───── Data for processing

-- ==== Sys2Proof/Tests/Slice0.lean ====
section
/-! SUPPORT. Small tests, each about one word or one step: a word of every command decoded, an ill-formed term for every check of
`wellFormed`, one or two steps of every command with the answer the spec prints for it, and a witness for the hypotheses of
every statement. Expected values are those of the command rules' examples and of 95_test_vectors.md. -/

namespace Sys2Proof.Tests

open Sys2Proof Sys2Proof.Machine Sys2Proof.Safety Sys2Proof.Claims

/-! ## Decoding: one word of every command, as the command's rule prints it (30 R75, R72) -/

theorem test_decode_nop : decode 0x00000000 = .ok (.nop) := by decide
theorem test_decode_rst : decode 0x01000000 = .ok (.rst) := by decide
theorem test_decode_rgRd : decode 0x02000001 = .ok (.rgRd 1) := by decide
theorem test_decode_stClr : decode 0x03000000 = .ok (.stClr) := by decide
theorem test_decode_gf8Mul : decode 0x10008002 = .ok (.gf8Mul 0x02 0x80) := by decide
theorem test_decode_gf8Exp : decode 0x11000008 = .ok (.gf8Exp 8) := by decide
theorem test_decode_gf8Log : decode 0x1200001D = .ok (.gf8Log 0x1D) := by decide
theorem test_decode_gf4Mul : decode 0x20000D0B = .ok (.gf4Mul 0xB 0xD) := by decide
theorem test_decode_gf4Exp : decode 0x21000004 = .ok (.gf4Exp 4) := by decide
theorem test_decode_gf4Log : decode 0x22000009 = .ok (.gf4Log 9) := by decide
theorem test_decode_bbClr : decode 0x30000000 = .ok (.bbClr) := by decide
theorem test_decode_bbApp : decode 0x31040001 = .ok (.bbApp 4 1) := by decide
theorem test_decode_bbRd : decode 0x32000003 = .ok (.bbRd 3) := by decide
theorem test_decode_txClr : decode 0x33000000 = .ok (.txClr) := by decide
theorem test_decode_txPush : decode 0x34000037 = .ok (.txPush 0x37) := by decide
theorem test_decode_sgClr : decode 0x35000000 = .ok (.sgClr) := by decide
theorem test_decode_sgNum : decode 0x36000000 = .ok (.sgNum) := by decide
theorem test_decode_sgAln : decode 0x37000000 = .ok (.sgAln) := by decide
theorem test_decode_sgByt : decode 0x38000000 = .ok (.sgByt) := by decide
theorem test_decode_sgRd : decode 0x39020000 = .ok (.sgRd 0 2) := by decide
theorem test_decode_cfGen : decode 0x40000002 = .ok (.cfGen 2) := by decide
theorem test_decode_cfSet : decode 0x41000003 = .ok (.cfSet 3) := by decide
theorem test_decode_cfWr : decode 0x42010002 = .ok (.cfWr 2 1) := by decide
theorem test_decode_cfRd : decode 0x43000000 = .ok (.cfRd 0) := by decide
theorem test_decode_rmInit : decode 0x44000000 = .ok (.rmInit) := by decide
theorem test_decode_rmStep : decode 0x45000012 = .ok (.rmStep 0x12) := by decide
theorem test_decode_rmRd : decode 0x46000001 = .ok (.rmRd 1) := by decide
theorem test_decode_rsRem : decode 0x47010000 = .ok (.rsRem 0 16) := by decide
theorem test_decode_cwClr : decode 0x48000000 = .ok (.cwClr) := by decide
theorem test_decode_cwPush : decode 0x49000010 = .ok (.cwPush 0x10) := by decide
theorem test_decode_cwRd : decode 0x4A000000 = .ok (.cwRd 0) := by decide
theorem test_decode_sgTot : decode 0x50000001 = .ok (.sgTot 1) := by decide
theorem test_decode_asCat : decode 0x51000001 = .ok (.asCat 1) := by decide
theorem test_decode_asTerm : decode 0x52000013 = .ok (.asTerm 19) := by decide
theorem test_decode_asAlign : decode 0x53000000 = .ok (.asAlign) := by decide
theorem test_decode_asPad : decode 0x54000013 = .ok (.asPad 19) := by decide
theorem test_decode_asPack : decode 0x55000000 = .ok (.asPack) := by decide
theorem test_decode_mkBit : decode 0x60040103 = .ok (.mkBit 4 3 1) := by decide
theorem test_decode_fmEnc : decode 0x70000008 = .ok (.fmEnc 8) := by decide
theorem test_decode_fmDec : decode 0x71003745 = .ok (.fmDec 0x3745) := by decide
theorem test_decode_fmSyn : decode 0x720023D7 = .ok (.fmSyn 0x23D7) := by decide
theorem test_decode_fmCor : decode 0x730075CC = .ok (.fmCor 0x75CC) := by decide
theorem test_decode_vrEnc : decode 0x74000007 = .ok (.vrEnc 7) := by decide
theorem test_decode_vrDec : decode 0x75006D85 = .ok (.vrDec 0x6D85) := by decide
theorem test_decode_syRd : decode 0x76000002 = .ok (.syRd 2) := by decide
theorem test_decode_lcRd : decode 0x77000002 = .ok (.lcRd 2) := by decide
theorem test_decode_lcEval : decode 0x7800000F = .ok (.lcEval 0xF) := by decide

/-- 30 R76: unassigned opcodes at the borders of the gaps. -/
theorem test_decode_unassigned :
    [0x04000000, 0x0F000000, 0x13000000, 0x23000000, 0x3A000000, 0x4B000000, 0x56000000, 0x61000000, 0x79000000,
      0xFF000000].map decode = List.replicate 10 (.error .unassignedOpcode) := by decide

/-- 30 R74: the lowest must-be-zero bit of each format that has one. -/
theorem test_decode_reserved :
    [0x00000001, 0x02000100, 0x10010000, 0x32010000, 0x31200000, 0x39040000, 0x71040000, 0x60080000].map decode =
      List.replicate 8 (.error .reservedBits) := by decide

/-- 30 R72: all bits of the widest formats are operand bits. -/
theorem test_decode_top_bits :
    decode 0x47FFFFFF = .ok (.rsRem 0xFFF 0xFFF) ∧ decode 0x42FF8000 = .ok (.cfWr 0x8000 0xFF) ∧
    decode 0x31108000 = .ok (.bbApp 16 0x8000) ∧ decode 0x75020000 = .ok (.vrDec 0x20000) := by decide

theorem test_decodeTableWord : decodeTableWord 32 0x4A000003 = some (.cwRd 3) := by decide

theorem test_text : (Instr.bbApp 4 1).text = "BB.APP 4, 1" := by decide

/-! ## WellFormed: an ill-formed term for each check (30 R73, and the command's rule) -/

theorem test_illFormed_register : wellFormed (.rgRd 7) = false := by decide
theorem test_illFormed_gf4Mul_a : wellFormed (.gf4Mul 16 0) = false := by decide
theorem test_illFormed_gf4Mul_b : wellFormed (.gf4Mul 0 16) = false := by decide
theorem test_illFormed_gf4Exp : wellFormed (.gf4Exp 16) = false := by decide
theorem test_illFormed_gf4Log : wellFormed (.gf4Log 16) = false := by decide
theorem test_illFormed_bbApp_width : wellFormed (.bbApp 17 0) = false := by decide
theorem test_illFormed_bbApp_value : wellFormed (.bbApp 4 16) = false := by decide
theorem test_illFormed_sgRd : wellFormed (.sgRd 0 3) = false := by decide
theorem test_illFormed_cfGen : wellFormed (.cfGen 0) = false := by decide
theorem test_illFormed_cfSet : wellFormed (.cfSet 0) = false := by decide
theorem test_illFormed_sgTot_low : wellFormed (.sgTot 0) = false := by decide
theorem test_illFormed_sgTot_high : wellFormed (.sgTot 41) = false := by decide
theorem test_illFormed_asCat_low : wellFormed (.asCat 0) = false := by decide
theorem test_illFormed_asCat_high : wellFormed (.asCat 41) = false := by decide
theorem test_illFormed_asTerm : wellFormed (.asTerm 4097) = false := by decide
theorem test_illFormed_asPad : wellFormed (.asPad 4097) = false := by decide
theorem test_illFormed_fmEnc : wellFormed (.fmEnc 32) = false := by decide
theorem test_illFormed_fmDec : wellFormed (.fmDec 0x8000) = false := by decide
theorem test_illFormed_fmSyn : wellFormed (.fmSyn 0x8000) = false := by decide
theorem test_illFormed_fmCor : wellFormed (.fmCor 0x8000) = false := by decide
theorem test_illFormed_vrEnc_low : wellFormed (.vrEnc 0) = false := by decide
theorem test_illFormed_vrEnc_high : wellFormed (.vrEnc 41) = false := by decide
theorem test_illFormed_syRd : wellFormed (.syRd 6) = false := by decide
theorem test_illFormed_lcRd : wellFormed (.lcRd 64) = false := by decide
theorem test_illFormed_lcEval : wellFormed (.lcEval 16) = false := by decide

──────────

### Exercise
What you return must be an exact retyping of the lines above starting at the line with "theorem test_decode_rmStep : decode" and ending at the line with "theorem test_decode_asCat : decode", and nothing besides.

### Task solution
theorem test_decode_rmStep : decode 0x45000012 = .ok (.rmStep 0x12) := by decide
theorem test_decode_rmRd : decode 0x46000001 = .ok (.rmRd 1) := by decide
theorem test_decode_rsRem : decode 0x47010000 = .ok (.rsRem 0 16) := by decide
theorem test_decode_cwClr : decode 0x48000000 = .ok (.cwClr) := by decide
theorem test_decode_cwPush : decode 0x49000010 = .ok (.cwPush 0x10) := by decide
theorem test_decode_cwRd : decode 0x4A000000 = .ok (.cwRd 0) := by decide
theorem test_decode_sgTot : decode 0x50000001 = .ok (.sgTot 1) := by decide
theorem test_decode_asCat : decode 0x51000001 = .ok (.asCat 1) := by decide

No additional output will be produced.